L’environnement concurrentiel
La demande

Tout ménage dispose d’un revenu discrétionnaire une fois les dépenses obligatoires
effectuées. Ce revenu est variable et une portion de celui-ci est destinée notamment au
magasinage, à la restauration et au divertissement.

Dans cette optique, les spectacles de cirque sont en concurrence avec le magasinage, la
restauration et, plus directement, le divertissement.

Tel que constaté au chapitre précédent, la dépense moyenne annuelle en divertissement
s’élève à 1 898 $ chez les ménages de la Capitale-Nationale et de 1 759 $ chez les ménages
de Chaudière-Appalaches.

Également, on note la tendance à se diriger vers les plus grands centres urbains et vers
l’ouest pour y effectuer une partie de cette dépense.
La concurrence

Plus spécifiquement ce « budget divertissement » est sollicité par plusieurs sources de
dépenses concurrentes aux spectacles de cirque.
 La concurrence indirecte aux spectacles de cirque est donc variée :
● Magasinage;
● Restauration;
● Divertissement en général incluant spectacles divers, festivals, événements sportifs,
cinéma, musées, attraits et sites récréotouristiques, arcades/foires/manèges, autres
activités récréatives.

La concurrence plus directe à la diffusion de spectacles de cirque par l’École de cirque de
Québec sur les territoires visés s’articule principalement autour des composantes suivantes :
● La tenue périodique de grands cirques sous chapiteau dans la région (Cirque du Soleil,
Cavalia, autres);
● La tenue de spectacles de cirque à La Tohu et sous chapiteau sur d’autres territoires,
notamment la grande région de Montréal;
● Les festivals et grands événements avec activités gratuites ou peu chères;
● Les autres spectacles en arts de la scène dans le réseau des salles à Québec et à Lévis
principalement, mais aussi à Montmagny, Baie-Saint-Paul, Saint-Georges, La Malbaie,
Sainte-Marie notamment;
● Les nouvelles salles le Diamant et l’amphithéâtre.

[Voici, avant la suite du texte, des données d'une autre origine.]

/-! ### `Dev.event` -/

@[simp] theorem Dev.event_now (d : Dev) (src code cls : Nat) (x y : Word) : (d.event src code cls x y).now = d.now := by unfold Dev.event; split <;> rfl
@[simp] theorem Dev.event_freeCount (d : Dev) (src code cls : Nat) (x y : Word) : (d.event src code cls x y).freeCount = d.freeCount := by unfold Dev.event; split <;> rfl
@[simp] theorem Dev.event_env (d : Dev) (src code cls : Nat) (x y : Word) : (d.event src code cls x y).env = d.env := by unfold Dev.event; split <;> rfl
@[simp] theorem Dev.event_regs (d : Dev) (src code cls : Nat) (x y : Word) : (d.event src code cls x y).regs = d.regs := by unfold Dev.event; split <;> rfl
@[simp] theorem Dev.event_ram (d : Dev) (src code cls : Nat) (x y : Word) : (d.event src code cls x y).ram = d.ram := by unfold Dev.event; split <;> rfl
@[simp] theorem Dev.event_chk (d : Dev) (src code cls : Nat) (x y : Word) : (d.event src code cls x y).chk = d.chk := by unfold Dev.event; split <;> rfl
@[simp] theorem Dev.event_flash (d : Dev) (src code cls : Nat) (x y : Word) : (d.event src code cls x y).flash = d.flash := by unfold Dev.event; split <;> rfl
@[simp] theorem Dev.event_cstArray (d : Dev) (src code cls : Nat) (x y : Word) : (d.event src code cls x y).cstArray = d.cstArray := by unfold Dev.event; split <;> rfl
@[simp] theorem Dev.event_torn (d : Dev) (src code cls : Nat) (x y : Word) : (d.event src code cls x y).torn = d.torn := by unfold Dev.event; split <;> rfl
@[simp] theorem Dev.event_codes (d : Dev) (src code cls : Nat) (x y : Word) : (d.event src code cls x y).codes = d.codes := by unfold Dev.event; split <;> rfl
@[simp] theorem Dev.event_dom (d : Dev) (src code cls : Nat) (x y : Word) : (d.event src code cls x y).dom = d.dom := by unfold Dev.event; split <;> rfl
@[simp] theorem Dev.event_resetReq (d : Dev) (src code cls : Nat) (x y : Word) : (d.event src code cls x y).resetReq = d.resetReq := by unfold Dev.event; split <;> rfl
@[simp] theorem Dev.event_coreResetReq (d : Dev) (src code cls : Nat) (x y : Word) : (d.event src code cls x y).coreResetReq = d.coreResetReq := by unfold Dev.event; split <;> rfl
@[simp] theorem Dev.event_coreStopReq (d : Dev) (src code cls : Nat) (x y : Word) : (d.event src code cls x y).coreStopReq = d.coreStopReq := by unfold Dev.event; split <;> rfl
@[simp] theorem Dev.event_filled (d : Dev) (src code cls : Nat) (x y : Word) : (d.event src code cls x y).filled = d.filled := by unfold Dev.event; split <;> rfl
@[simp] theorem Dev.event_xtal (d : Dev) (src code cls : Nat) (x y : Word) : (d.event src code cls x y).xtal = d.xtal := by unfold Dev.event; split <;> rfl
@[simp] theorem Dev.event_pll (d : Dev) (src code cls : Nat) (x y : Word) : (d.event src code cls x y).pll = d.pll := by unfold Dev.event; split <;> rfl
@[simp] theorem Dev.event_ioClass (d : Dev) (src code cls : Nat) (x y : Word) : (d.event src code cls x y).ioClass = d.ioClass := by unfold Dev.event; split <;> rfl
@[simp] theorem Dev.event_own (d : Dev) (src code cls : Nat) (x y : Word) : (d.event src code cls x y).own = d.own := by unfold Dev.event; split <;> rfl
@[simp] theorem Dev.event_ownResult (d : Dev) (src code cls : Nat) (x y : Word) : (d.event src code cls x y).ownResult = d.ownResult := by unfold Dev.event; split <;> rfl
@[simp] theorem Dev.event_latches (d : Dev) (src code cls : Nat) (x y : Word) : (d.event src code cls x y).latches = d.latches := by unfold Dev.event; split <;> rfl
@[simp] theorem Dev.event_aonPend (d : Dev) (src code cls : Nat) (x y : Word) : (d.event src code cls x y).aonPend = d.aonPend := by unfold Dev.event; split <;> rfl
@[simp] theorem Dev.event_sbuf (d : Dev) (src code cls : Nat) (x y : Word) : (d.event src code cls x y).sbuf = d.sbuf := by unfold Dev.event; split <;> rfl
@[simp] theorem Dev.event_impStore (d : Dev) (src code cls : Nat) (x y : Word) : (d.event src code cls x y).impStore = d.impStore := by unfold Dev.event; split <;> rfl
@[simp] theorem Dev.event_irq (d : Dev) (src code cls : Nat) (x y : Word) : (d.event src code cls x y).irq = d.irq := by unfold Dev.event; split <;> rfl
@[simp] theorem Dev.event_prevFw (d : Dev) (src code cls : Nat) (x y : Word) : (d.event src code cls x y).prevFw = d.prevFw := by unfold Dev.event; split <;> rfl
@[simp] theorem Dev.event_linkA (d : Dev) (src code cls : Nat) (x y : Word) : (d.event src code cls x y).linkA = d.linkA := by unfold Dev.event; split <;> rfl
@[simp] theorem Dev.event_linkB (d : Dev) (src code cls : Nat) (x y : Word) : (d.event src code cls x y).linkB = d.linkB := by unfold Dev.event; split <;> rfl
@[simp] theorem Dev.event_laneV (d : Dev) (src code cls : Nat) (x y : Word) : (d.event src code cls x y).laneV = d.laneV := by unfold Dev.event; split <;> rfl
@[simp] theorem Dev.event_laneT (d : Dev) (src code cls : Nat) (x y : Word) : (d.event src code cls x y).laneT = d.laneT := by unfold Dev.event; split <;> rfl
@[simp] theorem Dev.event_egressA (d : Dev) (src code cls : Nat) (x y : Word) : (d.event src code cls x y).egressA = d.egressA := by unfold Dev.event; split <;> rfl
@[simp] theorem Dev.event_egressB (d : Dev) (src code cls : Nat) (x y : Word) : (d.event src code cls x y).egressB = d.egressB := by unfold Dev.event; split <;> rfl
@[simp] theorem Dev.event_integ (d : Dev) (src code cls : Nat) (x y : Word) : (d.event src code cls x y).integ = d.integ := by unfold Dev.event; split <;> rfl
@[simp] theorem Dev.event_rings (d : Dev) (src code cls : Nat) (x y : Word) : (d.event src code cls x y).rings = d.rings := by unfold Dev.event; split <;> rfl
@[simp] theorem Dev.event_chans (d : Dev) (src code cls : Nat) (x y : Word) : (d.event src code cls x y).chans = d.chans := by unfold Dev.event; split <;> rfl
@[simp] theorem Dev.event_chanLast (d : Dev) (src code cls : Nat) (x y : Word) : (d.event src code cls x y).chanLast = d.chanLast := by unfold Dev.event; split <;> rfl
@[simp] theorem Dev.event_staging (d : Dev) (src code cls : Nat) (x y : Word) : (d.event src code cls x y).staging = d.staging := by unfold Dev.event; split <;> rfl
@[simp] theorem Dev.event_holdUsed (d : Dev) (src code cls : Nat) (x y : Word) : (d.event src code cls x y).holdUsed = d.holdUsed := by unfold Dev.event; split <;> rfl
@[simp] theorem Dev.event_divertUsed (d : Dev) (src code cls : Nat) (x y : Word) : (d.event src code cls x y).divertUsed = d.divertUsed := by unfold Dev.event; split <;> rfl
@[simp] theorem Dev.event_reserve (d : Dev) (src code cls : Nat) (x y : Word) : (d.event src code cls x y).reserve = d.reserve := by unfold Dev.event; split <;> rfl
@[simp] theorem Dev.event_keyCmd (d : Dev) (src code cls : Nat) (x y : Word) : (d.event src code cls x y).keyCmd = d.keyCmd := by unfold Dev.event; split <;> rfl
@[simp] theorem Dev.event_tu (d : Dev) (src code cls : Nat) (x y : Word) : (d.event src code cls x y).tu = d.tu := by unfold Dev.event; split <;> rfl
@[simp] theorem Dev.event_slots (d : Dev) (src code cls : Nat) (x y : Word) : (d.event src code cls x y).slots = d.slots := by unfold Dev.event; split <;> rfl
@[simp] theorem Dev.event_ce (d : Dev) (src code cls : Nat) (x y : Word) : (d.event src code cls x y).ce = d.ce := by unfold Dev.event; split <;> rfl
@[simp] theorem Dev.event_cst (d : Dev) (src code cls : Nat) (x y : Word) : (d.event src code cls x y).cst = d.cst := by unfold Dev.event; split <;> rfl
@[simp] theorem Dev.event_hp (d : Dev) (src code cls : Nat) (x y : Word) : (d.event src code cls x y).hp = d.hp := by unfold Dev.event; split <;> rfl
@[simp] theorem Dev.event_well (d : Dev) (src code cls : Nat) (x y : Word) : (d.event src code cls x y).well = d.well := by unfold Dev.event; split <;> rfl
@[simp] theorem Dev.event_wellcap (d : Dev) (src code cls : Nat) (x y : Word) : (d.event src code cls x y).wellcap = d.wellcap := by unfold Dev.event; split <;> rfl
@[simp] theorem Dev.event_wdog (d : Dev) (src code cls : Nat) (x y : Word) : (d.event src code cls x y).wdog = d.wdog := by unfold Dev.event; split <;> rfl
@[simp] theorem Dev.event_woh (d : Dev) (src code cls : Nat) (x y : Word) : (d.event src code cls x y).woh = d.woh := by unfold Dev.event; split <;> rfl
@[simp] theorem Dev.event_boot (d : Dev) (src code cls : Nat) (x y : Word) : (d.event src code cls x y).boot = d.boot := by unfold Dev.event; split <;> rfl
@[simp] theorem Dev.event_flashJob (d : Dev) (src code cls : Nat) (x y : Word) : (d.event src code cls x y).flashJob = d.flashJob := by unfold Dev.event; split <;> rfl
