/-- R176, R177: each branch and jump completes with its delay slot next, after which execution goes to its target where it
is taken and past the slot where it is not. JAL links in w30 and JALR in rd; the link is the address after the slot. -/
def Obligations.TransfersComplete : Prop :=
  ∀ (s : State) (ra rb rd : RegNo) (off : BitVec 16) (far : BitVec 26), Ready s .restricted →
    let c := s.core
    let near : Word := c.pc + (off.signExtend 32 <<< 2)
    let jump : Word := c.pc + (far.signExtend 32 <<< 2)
    (∀ (i : Instr) (p : Bool),
      ((i, p) = (.beq ra rb off, decide (c.rd ra = c.rd rb)) ∨
       (i, p) = (.bne ra rb off, decide (c.rd ra ≠ c.rd rb)) ∨
       (i, p) = (.blt ra rb off, decide ((c.rd ra).toInt < (c.rd rb).toInt)) ∨
       (i, p) = (.bge ra rb off, decide ((c.rd rb).toInt ≤ (c.rd ra).toInt)) ∨
       (i, p) = (.bltu ra rb off, decide ((c.rd ra).toNat < (c.rd rb).toNat)) ∨
       (i, p) = (.bgeu ra rb off, decide ((c.rd rb).toNat ≤ (c.rd ra).toNat))) →
      c.psn ra = false → c.psn rb = false → exec i s = .next (became s (c.branch p near) (fetched s))) ∧
    exec (.j far) s = .next (became s (c.branch true jump) (fetched s)) ∧
    exec (.jal far) s = .next (became s ((c.wr 30 (c.pc + 8) false).branch true jump) (fetched s)) ∧
    (c.psn ra = false → (c.rd ra).toNat % 4 = 0 →
      exec (.jr ra) s = .next (became s (c.branch true (c.rd ra)) (fetched s)) ∧
      exec (.jalr rd ra) s = .next (became s ((c.wr rd (c.pc + 8) false).branch true (c.rd ra)) (fetched s))) ∧
    (∀ (taken : Bool) (t : Word),
      (c.branch taken t).pc = c.pc + 4 ∧
      (c.branch taken t).slot = some ⟨c.pc, if taken then t else c.pc + 8⟩ ∧
      ∀ r, (c.branch taken t).rd r = c.rd r)

/-- R180: LOOP and LOOPI set loop N's start, end and count, and skip the body where the count is 0; a loop that is active starts
afresh; LEN 0 is illegal, and the entry is taken at the instruction. -/
def Obligations.LoopsComplete : Prop :=
  ∀ (s : State) (ra : RegNo) (n : BitVec 1) (icnt len : BitVec 10), Ready s .restricted →
    (∀ i : Instr, i = .loop ra n 0 ∨ i = .loopi n icnt 0 →
      exec i s = .next (State.enter { s with dev := fetched s } ⟨1, 4, 0⟩ none false).settle) ∧
    ∀ (i : Instr) (count : Word), len ≠ 0 →
      ((i = .loop ra n len ∧ count = s.core.rd ra ∧ s.core.psn ra = false) ∨
       (i = .loopi n icnt len ∧ count = icnt.zeroExtend 32)) →
      ∃ t, exec i s = .next t ∧ t.dev = fetched s ∧
        t.core.ls[n.toFin] = s.core.pc + 4 ∧
        t.core.le[n.toFin] = s.core.pc + 4 * len.zeroExtend 32 ∧
        t.core.lc[n.toFin] = count ∧
        t.core.pc = (if count = 0 then s.core.pc + 4 * len.zeroExtend 32 + 4 else s.core.pc + 4) ∧
        (∀ k : Fin 2, k ≠ n.toFin → t.core.ls[k] = s.core.ls[k] ∧ t.core.le[k] = s.core.le[k] ∧ t.core.lc[k] = s.core.lc[k]) ∧
        ∀ r, t.core.rd r = s.core.rd r

/-- R162, R163: MFS completes at the level that reads the register, with its value in rd; PACC brings its mark (R190), and a
read of CYCLE_LO latches CYCLE_HI for the level. -/
def Sys2Proof.Claims.MfsCompletes : Prop :=
  ∀ (s : State) (rd : RegNo) (n : BitVec 16) (r : Spr), sprOf n = some r → Ready s .free → r.readLevel ≤ s.core.pl →
    exec (.mfs rd n) s = .next (became s
      (((s.core.sprLatch r).wr rd (s.core.sprRead r) (decide (r = .pacc) && s.core.paccPoison)).retire 1) (fetched s)) ∧
    (r = .cycleLo → (s.core.sprLatch r).sprRead .cycleHi = s.core.cycle.extractLsb' 32 32)

/-- R162, R164 to R166, R185: MTS completes at the level that writes the register. A MODE value waits for its shadow and is
in force after it; every other register takes the word's writable bits, and no other special register changes. -/
def Sys2Proof.Claims.MtsCompletes : Prop :=
  ∀ (s : State) (ra : RegNo) (n : BitVec 16) (r : Spr) (l : Nat),
    sprOf n = some r → r.writeLevel = some l → Ready s .restricted → l ≤ s.core.pl → s.core.psn ra = false →
    (r = .mode →
      exec (.mts ra n) s = .next (became s { s.core.retire 1 with shadow := some (s.core.rd ra &&& 7) } (fetched s))) ∧
    (r ≠ .mode →
      exec (.mts ra n) s = .next (became s ((s.core.sprWrite r (s.core.rd ra)).retire 1) (fetched s))) ∧
    (∀ (c : Core) (v : Word),
      (r ≠ .mode → (c.sprWrite r v).sprRead r = match r with
        | .cst => (c.cst &&& 3) ||| (v &&& 0xF4)
        | .prog => v &&& 0xF0FFFFFF
        | .ls _ | .le _ | .sysent => v &&& 0xFFFFFFFC
        | .sst => sstMask v
        | _ => v) ∧
      (∀ q, q ≠ r → (c.sprWrite r v).sprRead q = c.sprRead q) ∧ (c.sprWrite r v).regs = c.regs) ∧
    ∀ (c : Core) (k : Nat) (v : Word), c.slot = none → c.shadow = some v → (c.retire k).mode = v ∧ (c.retire k).shadow = none

/-- MFS and MTS complete at the level that may read or write the register, and change no other register.
The model's choices in it: log entries 24 and 55. -/
def Obligations.SpecialRegistersMove : Prop :=
  Claims.MfsCompletes ∧ Claims.MtsCompletes

/-- R163, R192: what the system group refuses. An absent number, or a write where the register takes none, is illegal with
DETAIL 6; an access or an instruction above the level is a privilege exception; each is taken at the instruction. -/
def Sys2Proof.Claims.SystemRefusals : Prop :=
  ∀ (s : State) (rd ra : RegNo) (n : BitVec 16),
    let taken (x : Exc) : Host.Outcome State Fault Refusal :=
      .next (State.enter { s with dev := fetched s } x none false).settle
    (Ready s .free → sprOf n = none → exec (.mfs rd n) s = taken ⟨1, 6, 0⟩) ∧
    (Ready s .restricted → (∀ r, sprOf n = some r → r.writeLevel = none) → exec (.mts ra n) s = taken ⟨1, 6, 0⟩) ∧
    (∀ r, sprOf n = some r → Ready s .free → s.core.pl < r.readLevel → exec (.mfs rd n) s = taken ⟨4, 1, 0⟩) ∧
    (∀ r l, sprOf n = some r → r.writeLevel = some l → Ready s .restricted → s.core.pl < l →
      exec (.mts ra n) s = taken ⟨4, 2, 0⟩) ∧
    (Ready s .restricted → s.core.pl = 0 →
      exec .sysret s = taken ⟨4, 0, 0⟩ ∧ exec .retx s = taken ⟨4, 0, 0⟩ ∧ exec .swaprules s = taken ⟨4, 0, 0⟩) ∧
    (Ready s .mayEnd → s.core.pl = 0 → exec .wait s = taken ⟨4, 0, 0⟩)

/-- R192, R216: SYSCALL at User goes to SYSENT at Supervisor with interrupts off and leaves pc + 4 and the status behind; it
ends a loop whose body holds it. SYSRET takes PL, IE and IPL from SST and continues at SPC. -/
def Sys2Proof.Claims.FastCalls : Prop :=
  ∀ s : State, Ready s .restricted →
    (s.core.pl = 0 →
      ∃ t, exec .syscall s = .next t ∧ t.core.spc = s.core.pc + 4 ∧ t.core.sst = s.core.cst &&& 0xF7 ∧
        t.core.pl = 1 ∧ t.core.ie = false ∧ t.core.ipl = s.core.ipl ∧ t.core.pc = s.core.sysent ∧
        (∀ i : Fin 2, t.core.lc[i] =
          if s.core.ls[i].toNat ≤ s.core.pc.toNat ∧ s.core.pc.toNat ≤ s.core.le[i].toNat then 0 else s.core.lc[i]) ∧
        t = became s { s.core with spc := t.core.spc, sst := t.core.sst, cst := t.core.cst, pc := t.core.pc,
                                   lc := t.core.lc, cycle := t.core.cycle } (fetched s)) ∧
    (s.core.pl ≠ 0 → s.core.sst.toNat % 4 ≤ s.core.pl → s.core.spc.toNat % 4 = 0 →
      exec .sysret s = .next (became s
        { s.core with cst := s.core.sst &&& 0xF7, pc := s.core.spc, cycle := s.core.cycle + 2 } (fetched s)))

/-- SYSCALL and SYSRET complete, and every use above the level is refused by its exception.
The model's choices in it: log entries 8 and 11. -/
def Obligations.PrivilegeRules : Prop :=
  Claims.SystemRefusals ∧ Claims.FastCalls
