-- ==== Sys2Proof/Tests/Slice0.lean ====
section
/-! SUPPORT. Tests: words of the encoding tables, the well-formedness checks, single steps against the spec's tables and
examples, and for every statement with hypotheses states and operands that meet them, clause by clause. -/
namespace Sys2Proof.Tests
open Sys2Proof Sys2Proof.Machine Sys2Proof.Claims

set_option maxRecDepth 100000

/-! ### Small states -/

/-- A device in HOST with every domain on and its fills done, and some fields. -/
def dev (l : List (Fl × Nat)) : Dev :=
  l.foldl (fun d e => d.put e.1 e.2) { Dev.reset with
    dom := 0xFF, filled := Vector.replicate 3 true, xtal := true, pll := true, cst := { Dev.reset.cst with due := false },
    regs := [(F.SYS_STATE.addr, 3), (F.WH_STAT_HOST_GOOD.addr, 1)] }

/-- The core runs at 0x1000_3000 with some registers. -/
def core (l : List (Fin 32 × Word)) : Core :=
  { Core.reset with released := true, pc := 0x10003000, regs := l.foldl (fun r e => r.set e.1.val e.2) Core.reset.regs }

def on (d : Dev) : State := { State.reset with core := core [], dev := d }
def host (l : List (Fl × Nat)) : State := on (dev l)
def run (l : List (Fin 32 × Word)) : State := { State.reset with core := core l, dev := dev [] }

/-- A device whose Cistern port has an owner. -/
def port (m : BitVec 5) (d : Dev) : Dev := d.setOwner 0x40 m

/-- Region 0 of a firewall open for every master. -/
def opened (fw lo hi : Nat) (d : Dev) : Dev :=
  ((d.setReg (fwActive fw 0) (BitVec.ofNat 32 lo)).setReg (fwActive fw 0 + 4) (BitVec.ofNat 32 hi)).setReg (fwActive fw 0 + 8)
    0x8007FFFF

/-- The state a command answers. -/
def after (i : Instr) (s : State) : State := match exec i s with | .next t => t | _ => s

/-! ### Words of the encoding tables (R167 to R171) -/

theorem test_word_nop : decodeWord 0x00000000 = .instr (.add 0 0 0) := by decide
theorem test_word_sub : decodeWord (0b000000#6 ++ 0b00011#5 ++ 0b00100#5 ++ 0b00101#5 ++ 0b00000#5 ++ 0b000001#6) =
    .instr (.sub 3 4 5) := by decide
theorem test_word_unused_field : decodeWord (0b000000#6 ++ 0b00011#5 ++ 0b00100#5 ++ 0b00101#5 ++ 0b00001#5 ++ 0b000001#6) =
    .illegal 1 := by decide
theorem test_word_unassigned : decodeWord 0xFFFFFFFF = .illegal 0 := by decide

/-- The operation table gives no row any bits, so no table word spells a command. -/
theorem test_table_words : decodeTableWord 32 0 = none ∧ (State.reset.withFetchWord 32 0) = State.reset := ⟨rfl, rfl⟩

/-! ### Well-formedness: an ill-formed command for each check -/

def frame0 : RxFrame := ⟨List.replicate 64 0, none, false, false, ⟨true, 0, none, none, none, []⟩⟩
def ext0 : Ext := ⟨none, 0, 10, 10, 4, []⟩

theorem test_wf_frame : (Instr.rxFrame .verify frame0).wf = true := by decide
theorem test_wf_codeErr : (Instr.rxFrame .verify { frame0 with codeErr := some 64 }).wf = false := by decide
theorem test_wf_apdu : (Instr.rxFrame .verify { frame0 with deep := { frame0.deep with apduEnd := 65 } }).wf = false := by decide
theorem test_wf_span : (Instr.rxFrame .verify { frame0 with deep := { frame0.deep with ext := some { ext0 with spanLo := 11 } } }).wf =
    false := by decide
theorem test_wf_span_end : (Instr.rxFrame .verify
    { frame0 with deep := { frame0.deep with ext := some { ext0 with spanHi := 65 } } }).wf = false := by decide
theorem test_wf_value : (Instr.rxFrame .verify
    { frame0 with deep := { frame0.deep with ext := some { ext0 with valLen := 55 } } }).wf = false := by decide
theorem test_wf_iv : (Instr.rxFrame .verify { frame0 with deep := { frame0.deep with ext := some { ext0 with iv := [0] } } }).wf =
    false := by decide
theorem test_wf_stop : (Instr.mpmac 1 2 3 4 (some (2 ^ 24))).wf = false ∧ (Instr.bmov 1 2 3 (some (2 ^ 24))).wf = false ∧
    (Instr.bfill 1 2 3 (some (2 ^ 24))).wf = false ∧ (Instr.crcb 1 2 3 4 (some (2 ^ 24))).wf = false := by decide
theorem test_wf_entry : (Instr.exceptionEntry (some 0)).wf = false ∧ (Instr.exceptionEntry (some 0xFFFFFFFF)).wf = true := by decide
theorem test_wf_uid : (Instr.anticollision 0 (List.replicate 6 0)).wf = false ∧ (Instr.select 0 [1, 2, 3]).wf = false ∧
    (Instr.stayQuiet []).wf = false ∧ (Instr.select15693 [1]).wf = false ∧ (Instr.hltb [1]).wf = false := by decide
theorem test_wf_attrib : (Instr.attrib [1, 2, 3] 0 256 0).wf = false ∧ (Instr.attrib [1, 2, 3, 4] 0 257 0).wf = false ∧
    (Instr.attrib [1, 2, 3, 4] 0 15 0).wf = false ∧ (Instr.attrib [1, 2, 3, 4] 0 256 0).wf = true := by decide
theorem test_wf_mode : (Instr.readSingleBlock (.addressed [1]) 0).wf = false ∧
    (Instr.readMultipleBlocks (.addressed [1]) 0 0).wf = false ∧ (Instr.resetToReady (.addressed [1])).wf = false ∧
    (Instr.getSystemInformation (.addressed [1])).wf = false ∧ (Instr.getResult (.addressed [1])).wf = false := by decide
theorem test_wf_apdu_length : (Instr.apduTransfer .selected [0, 0xA4, 4]).wf = false ∧
    (Instr.apduTransfer (.addressed [1]) [0, 0xA4, 4, 0]).wf = false := by decide
theorem test_wf_block : (Instr.iBlock ⟨false, false, none, List.replicate 253 0, true⟩).wf = false := by decide
theorem test_wf_wtxm : (Instr.sWtxResponse 60).wf = false ∧ (Instr.sWtxResponse 0).wf = false := by decide
theorem test_wf_write : (Instr.write 3 0 [1, 2, 3] 0).wf = false ∧ (Instr.write 3 0 [1, 2, 3, 4] 0).wf = true := by decide

/-! ### Single steps against the spec -/

/-- R173's table: the cases without a mathematical result. -/
theorem test_division_corners :
    (after (.div 3 1 2) (run [(1, 0x80000000), (2, 0xFFFFFFFF)])).core.rd 3 = 0x80000000 ∧
    (after (.rem 3 1 2) (run [(1, 0x80000000), (2, 0xFFFFFFFF)])).core.rd 3 = 0 ∧
    (after (.div 3 1 2) (run [(1, 7)])).core.rd 3 = 0xFFFFFFFF ∧ (after (.remu 3 1 2) (run [(1, 7)])).core.rd 3 = 7 := by decide
/-- R173: division rounds towards zero, and REM takes the sign of the dividend. -/
theorem test_division_signs :
    (after (.div 3 1 2) (run [(1, 0xFFFFFFF9), (2, 2)])).core.rd 3 = 0xFFFFFFFD ∧
    (after (.rem 3 1 2) (run [(1, 0xFFFFFFF9), (2, 2)])).core.rd 3 = 0xFFFFFFFF := by decide
/-- R172: a shift takes five bits of its count, and w0 takes nothing. -/
theorem test_shift_count : (after (.sll 3 1 2) (run [(1, 1), (2, 33)])).core.rd 3 = 2 ∧
    (after (.addi 0 1 5) (run [(1, 1)])).core.rd 0 = 0 := by decide
/-- R176, R177: JALR reads wa before it writes wd, and the slot is next. -/
theorem test_jalr : (after (.jalr 3 3) (run [(3, 0x10004000)])).core.slot = some ⟨0x10003000, 0x10004000⟩ ∧
    (after (.jalr 3 3) (run [(3, 0x10004000)])).core.rd 3 = 0x10003008 := by decide
/-- R421's example: a Supervisor write of 0x00A0_0000 to CE_CFG asks for TAGLEN 20 and stores 16. -/
theorem test_clamp_example :
    let t := after (.registerWrite 1 (BitVec.ofNat 32 F.CE_CFG_TAGLEN.addr) 0x00A00000 false)
      (on (opened 15 0x50000000 0x5000FFFF (dev [(pageCtl 0 F.CE_PAGE_CTL_EN, 1), (pageCtl 0 F.CE_PAGE_GRANT_LO_GRANT, 2)])))
    t.dev.get F.CE_CFG_TAGLEN = 16 ∧ t.dev.get F.CLAMP_STAT_COUNT = 1 ∧ t.dev.get F.CLAMP_INFO_MASTER = 1 ∧
      t.dev.get F.CLAMP_INFO_LSB = 19 ∧ t.dev.get F.CLAMP_INFO_WIDTH = 5 ∧ t.dev.get F.CLAMP_WRITTEN_VALUE = 0x14 ∧
      t.dev.get F.CLAMP_STORED_VALUE = 0x10 := by decide

/-! ### Witnesses: the core -/

theorem witness_computations : computes (core [(1, 5)]) (.add 3 1 2) = some (3, 5, false, 1) ∧ Ready (run [(1, 5)]) .free ∧
    computes (core [(1, 0x80000000), (2, 0xFFFFFFFF)]) (.div 3 1 2) = some (3, 0x80000000, false, 34) := by decide

def slotted (c : Core) : Core := { c with slot := some ⟨0x10002FFC, 0x10004000⟩ }
def looping (k0 k1 : Word) (c : Core) : Core := { c with lc := #v[k0, k1], le := #v[0x10003000, 0x10003000] }
theorem witness_continuation : (slotted (core [])).slot ≠ none ∧ (core []).slot = none ∧ (core []).lc[0] = 0 ∧ (core []).lc[1] = 0 ∧
    ((looping 0 2 (core [])).lc[1] ≠ 0 ∧ (looping 0 2 (core [])).le[1] = (core []).pc ∧ (looping 0 2 (core [])).lc[1] ≠ 1) ∧
    ((looping 1 0 (core [])).lc[1] = 0 ∧ (looping 1 0 (core [])).lc[0] ≠ 0 ∧ (looping 1 0 (core [])).le[0] = (core []).pc) := by
  decide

 La concurrence en arts du cirque dans les régions de la Capitale-Nationale et
Chaudière-Appalaches demeure faible. L’offre est peu développée tel que décrit
ci-après.
L’état du cirque au Québec

Les arts du cirque ont connu un déploiement majeur au cours des 30 dernières années et ont
permis au Québec et à Montréal de s’imposer dans ce secteur sur la scène nationale et
internationale. Au Québec, le cirque a dépassé le stade d’émergence et est maintenant au
stade de développement.

Au début des années 1980, deux joueurs majeurs ont contribué à l’essor du cirque au
Québec :
● L’École nationale de cirque à Montréal (1981);
● Le Cirque du Soleil (1984).
8920-1rf-5
mars.docx
MARS 2014
11

Autour de ce noyau, s’est ensuite bâtie une communauté composée d’artistes, de
compagnies, d’organisations et de structures avec les événements marquants suivants :
● École de cirque de Verdun (1988);
● Cirque Éloize (1993);
● École de cirque de Québec (1995);
● En Piste (1996) le regroupement national des arts du cirque;
● Reconnaissance officielle des arts du cirque par le CALQ (2001);
● Collectif Les 7 doigts de la main (2002);
● Cavalia (2003);
● La TOHU, la Cité des arts du cirque de Montréal, carrefour de formation, de création, de
production, de diffusion et de promotion des arts du cirque (2004).

Actuellement au Québec, la communauté circassienne s’articule autour :
● D’une quarantaine de compagnies de cirque;
● Des centaines d’artistes professionnels;
● Des organismes d’intervention sociale;
● Une vingtaine d’écoles de niveau professionnel, préparatoire et de loisirs à laquelle
s’ajoutent de nombreuses offres d’activités récréatives;
● Une vingtaine de festivals et d’événements spéciaux consacrés aux arts du cirque;
● Un lieu spécialisé dans la diffusion : la TOHU;
● Le regroupement national des professionnels des arts du cirque : En Piste.

L’École de cirque de Québec :
● Diffuse en mai-juin l’événement Jours de cirque avec une vingtaine de spectacles
présentés par les étudiants vus par près de 6 000 spectateurs;
● Organise à Noël une série de cinq soupers spectacles Le Cabaret de Noël présenté par
des professionnels affiliés à l’ÉCQ qui accueille quelque 1 000 personnes.

À Québec :
● Le développement des arts du cirque s’est concentré sur la formation et L’École de cirque
de Québec y joue un rôle déterminant.
● La création-production en est à ses balbutiements. Outre L’Aubergine présente depuis
40 ans, quelques compagnies ont récemment vu le jour comme Flip Fabrique et A Tempo.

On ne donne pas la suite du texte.